'''

-- ==== Sys2Proof/Machine/ImgState.lean ====
section
/-! DEFINITION. The state of an image load and how a load fails (R282, R283, R292, R425), and the commit
registers as DISCARD leaves them (R36). -/

namespace Sys2Proof.Machine

/-- IMG_STAT.STATE. -/
def imgState (s : State) : Nat := s.getField bImg 0x10 0 3

/-- A load is in progress: RECEIVING, CHECKING, REPAIR or READY. -/
def imgBusy (s : State) : Bool := decide (1 ≤ imgState s) && decide (imgState s ≤ 4)

/-- The staged set of a block is empty. -/
def State.dropStaged (s : State) (k : Blk) : State :=
  { s with staged := Sparse.dropRange (k.key 0) 0x1_0000 s.staged }

/-- The commit register after a DISCARD: STATUS DISCARDED, nothing staged (R36). -/
def discardedWord (w : Word) : Word := setBits (setBits (setBits w 4 4 4) 16 16 0) 32 16 0

/-- DISCARD at a block (R36). -/
def State.discardBlk (s : State) (k : Blk) : State := (s.dropStaged k).modReg k 0 discardedWord

/-- Offset of STW_RGNr_CFG. -/
def rgnOff (r : Nat) : Nat := 0x1000 + 32 * r

/-- STW_RGNr_CFG of region r. -/
def rgnCfg (s : State) (r : Nat) : Word := s.reg (bStw 0) (rgnOff r)

/-- VALID of a region. -/
def rgnValid (s : State) (r : Nat) : Bool := bit (rgnCfg s r) 0

/-- STATE of a region: 0 ABSENT, 1 LOADING, 2 RUNNING, 3 STOPPED, 4 RESETTING, 5 CLEARED. -/
def rgnState (s : State) (r : Nat) : Nat := bits (rgnCfg s r) 1 3

/-- Set STATE of a region. -/
def State.setRgnState (s : State) (r v : Nat) : State := s.setField (bStw 0) (rgnOff r) 1 3 v

/-- Every region id. -/
def allRegions : List Nat := List.range 32

/-- The load fails with a code (R283): section, where one is at fault; node, where one is named. Its
regions are left CLEARED (R425), and blocks into which it has staged are discarded. -/
def State.imgFail (s : State) (code sec : Nat) (node : Option Nat) : State :=
  let s1 := s.modReg bImg 0x10 fun w => setBits (setBits (setBits w 0 3 6) 8 8 code) 16 9 sec
  let s2 := match node with
    | some n => s1.setField bImg 0x10 32 14 n
    | none => s1
  let s3 := s.lead.img.staged.foldl State.discardBlk s2
  let s4 := allRegions.foldl (fun s r => if rgnState s r = 1 then s.setRgnState r 5 else s) s3
  (s4.modLead fun l => { l with img := { l.img with
    staged := [], waitAdvance := [], window := [], sent := [], short := [], repairing := false } }).noticeLead
      0x0503

/-- A region of the load is lost to a compute reset or to shedding (R283). -/
def State.imgInterrupt (s : State) (lost : Nat → Bool) : State :=
  if imgBusy s && allRegions.any (fun r => rgnState s r == 1 && lost r) then s.imgFail 0x0F 0 none else s

end Sys2Proof.Machine
end

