/-- The two bytes that module m answers to a read of command cmd, none for a NAK. -/
def moduleRead (s : State) (m cmd : Nat) (a : Option BusAnswer) : Option (List Byte) :=
  (a.filter (busOk (moduleAddr s m) cmd 2)).map BusAnswer.data

/-- The input current that module m reports, in units of 2^-16 A. -/
def moduleIin (s : State) (answers : List ModuleAnswer) (m : Nat) : Int :=
  ((moduleRead s m 0x89 (moduleAnswer answers m).iin).map linear11).getD 0

/-- One polled module: READ_VIN, READ_IIN and STATUS_WORD. -/
def State.pollModule (answers : List ModuleAnswer) (s : State) (m : Nat) : State :=
  let a := moduleAnswer answers m
  let status := moduleRead s m 0x79 a.status
  let reads := [moduleRead s m 0x88 a.vin, moduleRead s m 0x89 a.iin, status]
  let s1 := (reads.filter Option.isNone).foldl (fun s _ => s.countField bPwr 0x30 16 16) s
  if reads.all Option.isSome ∧ status.map leNat = some 0 then s1
  else if bit (s.reg bPwr 0x30) m then s1
  else (s1.setField bPwr 0x30 m 1 1).noticeLead 0x090B

/-- PMBUS_POLL: the sum of READ_IIN is reported in whole amperes (assumption 99). -/
def execPmbusPoll (answers : List ModuleAnswer) (s : State) : Res :=
  .next (
    let m := s.getField bPwr 0x28 8 4
    if m = 0 ∨ s.pins.resetHeld then s
    else
      let sum := (((List.range m).map (moduleIin s answers)).foldl (· + ·) 0 / 65536).toNat
      (List.range m).foldl (State.pollModule answers) (s.setField bPwr 0x18 16 13 (min sum 8191)))

/-- A write of PWR_PMBUS_XACT: GO is ignored while a transaction is BUSY; LEN 3 ends with NAK status. The
register keeps the request until it ends, and the host drives its bytes. -/
def State.pmbusXact (s : State) (v : Word) : State :=
  if !bit v 63 || s.getField bPwr 0x40 0 2 == 1 then s
  else if bits v 16 2 = 3 then s.setField bPwr 0x40 0 2 3
  else
    let out := if bit v 7 then busRead (bits v 0 7) (bits v 8 8)
      else busWrite (bits v 0 7) (bits v 8 8) (leBytes (bits v 32 16) (bits v 16 2))
    ((s.setReg bPwr 0x38 v).setField bPwr 0x40 0 2 1).modLead fun l => { l with bus := out }

/-- PMBUS_XACT (R400). -/
def execPmbusXact (v : Word) (s : State) : Res := .next (s.pmbusXact v)

/-- PMBUS_XACT_DONE: a NAK, a packet error code that does not match, or too long a stretch ends the transaction as NAK
(R400, R437). -/
def execPmbusXactDone (ok : Bool) (data : BusAnswer) (s : State) : Res :=
  .next (
    let v := s.reg bPwr 0x38
    let good := ok && (if bit v 7 then busOk (bits v 0 7) (bits v 8 8) (bits v 16 2) data else !data.stretched)
    if s.getField bPwr 0x40 0 2 ≠ 1 then s
    else if !good then (s.countField bPwr 0x30 16 16).setField bPwr 0x40 0 2 3
    else
      let s1 := s.setField bPwr 0x40 0 2 2
      if bit v 7 then s1.setField bPwr 0x40 16 16 (leNat data.data) else s1)
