/-- MCAST_WRITE: a copy reaches a member (R143, R182, R211). -/
def execMcastWrite (n pl : Nat) (p : Packet) (s : State) : Res :=
  onDelivery n pl kMcastWrite p s fun s pt r =>
    match r with
    | .slice => s.toDram n pl p
    | .spad => s.memStore n pl p
    | _ => s.notTaken n pl pt p

/-- ACK (R143, R338). -/
def execAck (n pl : Nat) (p : Packet) (s : State) : Res :=
  onDelivery n pl kAck p s fun s pt r =>
    match r with
    | .spad => s.addCount n (pCid p)
    | .port => s.portResponse n pl p
    | _ => s.notTaken n pl pt p

/-- FENCE_CREDIT (R143, R145, R231, R338). -/
def execFenceCredit (n pl : Nat) (p : Packet) (s : State) : Res :=
  onDelivery n pl kCredit p s fun s pt r =>
    match r with
    | .spad => s.coreCredit n p
    | .port => s.portResponse n pl p
    | _ => s.notTaken n pl pt p

/-- RED_PART (R246, R250). -/
def execRedPart (n pl : Nat) (p : Packet) (s : State) : Res :=
  onDelivery n pl kRedPart p s fun s pt r =>
    match r with
    | .slice => s.toDram n pl p
    | .spad => s.coreReduce n pl p
    | _ => s.notTaken n pl pt p

/-- RED_DONE (R253, R254, R338). -/
def execRedDone (n pl : Nat) (p : Packet) (s : State) : Res :=
  onDelivery n pl kRedDone p s fun s pt r =>
    match r with
    | .spad => s.memLand n pl p
    | .port => s.portResponse n pl p
    | _ => s.notTaken n pl pt p

/-- LEDGER_REPLY (R231, R234, R338). -/
def execLedgerReply (n pl : Nat) (p : Packet) (s : State) : Res :=
  onDelivery n pl kLedgerReply p s fun s pt r =>
    match r with
    | .spad => s.memLand n pl p
    | .port => s.portResponse n pl p
    | _ => s.notTaken n pl pt p

/-- LEDGER_OP (R211, R212). -/
def execLedgerOp (n pl : Nat) (p : Packet) (s : State) : Res :=
  onDelivery n pl kLedgerOp p s fun s pt r =>
    if r = .regs ∧ aSpace p.h1 = 4 then s.acceptReq n pl p else s.notTaken n pl pt p

/-- NOTICE: taken at CTL_NOTICE, discarded silently elsewhere (R141, R340, R446). -/
def execNotice (n pl : Nat) (p : Packet) (s : State) : Res :=
  onDelivery n pl kNotice p s fun s pt r =>
    if r = .regs ∧ aSpace p.h1 = 5 ∧ siteOf n = leadSite ∧ aOff p.h1 = ctlNotice then s.takeNotice p
    else s.notTaken n pl pt p

/-- The plane at node n on which packet p waits, 0 where it waits on none. -/
def planeOf (s : State) (n : Nat) (p : Packet) : Nat :=
  ([0, 1, 2, 3].find? fun pl =>
    ((s.plane n pl).vout ++ (s.plane n pl).served).any fun h => h.pkt == p).getD 0

/-- CONTROL_REPLY: a reply at CTL_CMD is forwarded on the control port; a CONTROL packet at any other place is
discarded (R333, R354, R446). A request at CTL_CMD is left to its own rows. -/
def execControlReply (n : Nat) (p : Packet) (s : State) : Res :=
  let pl := planeOf s n p
  if siteOf n = leadSite ∧ atCtlCmd s p ∧ ctlOp p ≠ 8 then onPlane n pl s id
  else
    onDelivery n pl kControl p s fun s pt r =>
      if r = .regs ∧ siteOf n = leadSite ∧ aSpace p.h1 = 5 ∧ aOff p.h1 = ctlCmd then s.takeReply p
      else s.notTaken n pl pt p

end Sys2Proof.Machine
end

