/-- The site controllers are as before, but for those of the sites of L. -/
def SitesSame (s t : State) (L : List Nat) : Prop := ∀ st, st ∉ L → t.site st = s.site st

/-- The link layers are as before, but for those of L. -/
def LinksSame (s t : State) (L : List Nat) : Prop := ∀ k, k ∉ L → t.link k = s.link k

/-- The guest bridges are as before, but for those of L. -/
def GuestsSame (s t : State) (L : List Nat) : Prop := ∀ g, g ∉ L → t.guest g = s.guest g

/-- The stewards are as before, but for those of L. -/
def StewardsSame (s t : State) (L : List Nat) : Prop := ∀ q, q ∉ L → t.steward q = s.steward q

/-! ## Issue (R41, R42, R74) -/

/-- Context i of core n issues word w of opcode op, and decode finds no fault in it. -/
structure Issues (s : State) (n i : Nat) (w : Word) (op : Nat) : Prop where
  node : isCoreNode n = true
  word : issuing s n = some (i, .word w)
  opcode : iOp w = op
  fine : decodeFault w = none

/-- What the issue of an instruction of context i at core n leaves as it was, where c is the core with what the
instruction changes beside the contexts: everything but core n and the registers; in core n everything but
what c gives, its contexts, and which one issued last; in the other contexts everything but HELD_AT_ISSUE. -/
structure OnlyIssued (s t : State) (c : Core) (n i : Nat) : Prop where
  rest : t = { s with cores := t.cores, regs := t.regs }
  others : CoresSame s t [n]
  core : t.core n = { c with ctxs := (t.core n).ctxs, lastIssued := some i }
  ctxs : ∀ j, j ≠ i → t.ctx n j = { s.ctx n j with held := (t.ctx n j).held }

/-- Context i of core n has retired an instruction and goes on at pc' with one Cairn event more, which
CORE_CAIRN counts too (R53, R59). Its other fields are as before but for its register banks. -/
structure Retired (s t : State) (c : Core) (n i pc' : Nat) : Prop where
  only : OnlyIssued s t c n i
  regs : RegsSame s t [(bCore n).key 0x48]
  cairn : t.reg (bCore n) 0x48 = wrapInc (s.reg (bCore n) 0x48) 0 32
  ctx : t.ctx n i = { s.ctx n i with
    held := false, pc := pc', cairn := (s.ctx n i).cairn + 1,
    gr := (t.ctx n i).gr, pr := (t.ctx n i).pr, vr := (t.ctx n i).vr }

/-- The general registers are as before, but that gd holds v where d is not 0 (R39, R72). -/
def GeneralSet (s t : State) (n i d : Nat) (v : Word) : Prop :=
  ∀ r, (t.ctx n i).getG r = if r = d ∧ d ≠ 0 then v else (s.ctx n i).getG r

/-- The general registers are as before. -/
def GeneralSame (s t : State) (n i : Nat) : Prop := ∀ r, (t.ctx n i).getG r = (s.ctx n i).getG r

/-- The predicate registers are as before, but that pd holds b. -/
def PredSet (s t : State) (n i d : Nat) (b : Bool) : Prop :=
  ∀ r, r < 8 → (t.ctx n i).getP r = if r = d then b else (s.ctx n i).getP r

/-- The predicate registers are as before. -/
def PredSame (s t : State) (n i : Nat) : Prop := (t.ctx n i).pr = (s.ctx n i).pr

/-- Lane l of vd holds f l, for each of the 64 lanes, and every other lane is as before. -/
def VectorSet (s t : State) (n i d : Nat) (f : Nat → Lane) : Prop :=
  ∀ r l, l < 64 → (t.ctx n i).lane r l = if r = d then f l else (s.ctx n i).lane r l

/-- The vector registers are as before. -/
def VectorSame (s t : State) (n i : Nat) : Prop := (t.ctx n i).vr = (s.ctx n i).vr

/-- The program counter of a context. -/
def pcOf (s : State) (n i : Nat) : Nat := (s.ctx n i).pc

/-- An instruction that retires at pc' having written v to general register d and no other register. -/
structure WritesG (s t : State) (c : Core) (n i pc' d : Nat) (v : Word) : Prop where
  retired : Retired s t c n i pc'
  general : GeneralSet s t n i d v
  preds : PredSame s t n i
  lanes : VectorSame s t n i

/-- An instruction that retires at pc' having written b to predicate register d and no other register. -/
structure WritesP (s t : State) (c : Core) (n i pc' d : Nat) (b : Bool) : Prop where
  retired : Retired s t c n i pc'
  general : GeneralSame s t n i
  preds : PredSet s t n i d b
  lanes : VectorSame s t n i

/-- An instruction that retires at pc' having written f to vector register d and no other register. -/
structure WritesV (s t : State) (c : Core) (n i pc' d : Nat) (f : Nat → Lane) : Prop where
  retired : Retired s t c n i pc'
  general : GeneralSame s t n i
  preds : PredSame s t n i
  lanes : VectorSet s t n i d f

/-- An instruction that retires at pc' and writes no register. -/
structure WritesNone (s t : State) (c : Core) (n i pc' : Nat) : Prop where
  retired : Retired s t c n i pc'
  general : GeneralSame s t n i
  preds : PredSame s t n i
  lanes : VectorSame s t n i

/-- Context i of core n parks on a wait: the instruction after it is next, and no Cairn counts (R45, R59, R60,
R94). -/
structure Parks (s t : State) (n i : Nat) (wait : WaitFor) (idle : Bool) : Prop where
  only : OnlyIssued s t (s.core n) n i
  regs : t.regs = s.regs
  ctx : t.ctx n i = { s.ctx n i with
    state := .parked, wait := wait, idle := idle, held := false, pc := (s.ctx n i).pc + 8 }

/-- Context i of core n faults at issue with a code, a unit number and an address (R54, R76): it is
FAULTED with its registers, program counter and Cairn as they were, the fault registers tell of it, and the core
raises CTX_FAULT (0x0101), which waits to be injected at the node. Nothing else changes but which context
issued last and HELD_AT_ISSUE of the others. -/
structure FaultsAtIssue (s t : State) (n i code unit : Nat) (addr : Word) : Prop where
  rest : t = { s with cores := t.cores, routers := t.routers }
  others : CoresSame s t [n]
  core : t.core n = { s.core n with ctxs := (t.core n).ctxs, lastIssued := some i }
  ctxs : ∀ j, j ≠ i → t.ctx n j = { s.ctx n j with held := (t.ctx n j).held }
  ctx : t.ctx n i = { s.ctx n i with
    state := .faulted, held := false, faultAddr := addr,
    faultInfo := faultWord code false unit (s.ctx n i).pc }
  routers : RoutersSame s t [n]
  raised : t.router n = { s.router n with
    offers := (s.router n).offers ++ [⟨mkNotice s n 0x0101 0 0 0, none⟩] }

/-- Context i of core n has handed descriptor op to its unit and goes on (R42, R87). -/
structure HandsOver (s t : State) (n i : Nat) (op : UnitOp) : Prop where
  only : OnlyIssued s t { s.core n with ops := (s.core n).ops ++ [op] } n i
  regs : RegsSame s t [(bCore n).key 0x48]
  cairn : t.reg (bCore n) 0x48 = wrapInc (s.reg (bCore n) 0x48) 0 32
  ctx : t.ctx n i = { s.ctx n i with
    held := false, pc := (s.ctx n i).pc + 8, cairn := (s.ctx n i).cairn + 1,
    outstanding := (s.ctx n i).outstanding + 1 }

/-- A SLOT-form wait on a slot with a counter holds (R196, R197). -/
def SlotHolds (sw : Word) (cc : Lane) : Prop :=
  if bits sw 32 2 = 2 then bits sw 48 16 ≤ bits sw 0 32
  else 1 ≤ bits sw 0 32 ∧
    (bit sw 34 = true → (cc.toNat % 65536 + 65536 - bits sw 48 16) % 65536 ≤ 32767)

'''

Brief —
Your task is to copy each line of the listing that holds the word "opcode".

Expected output —
/-- Context i of core n issues word w of opcode op, and decode finds no fault in it. -/
  opcode : iOp w = op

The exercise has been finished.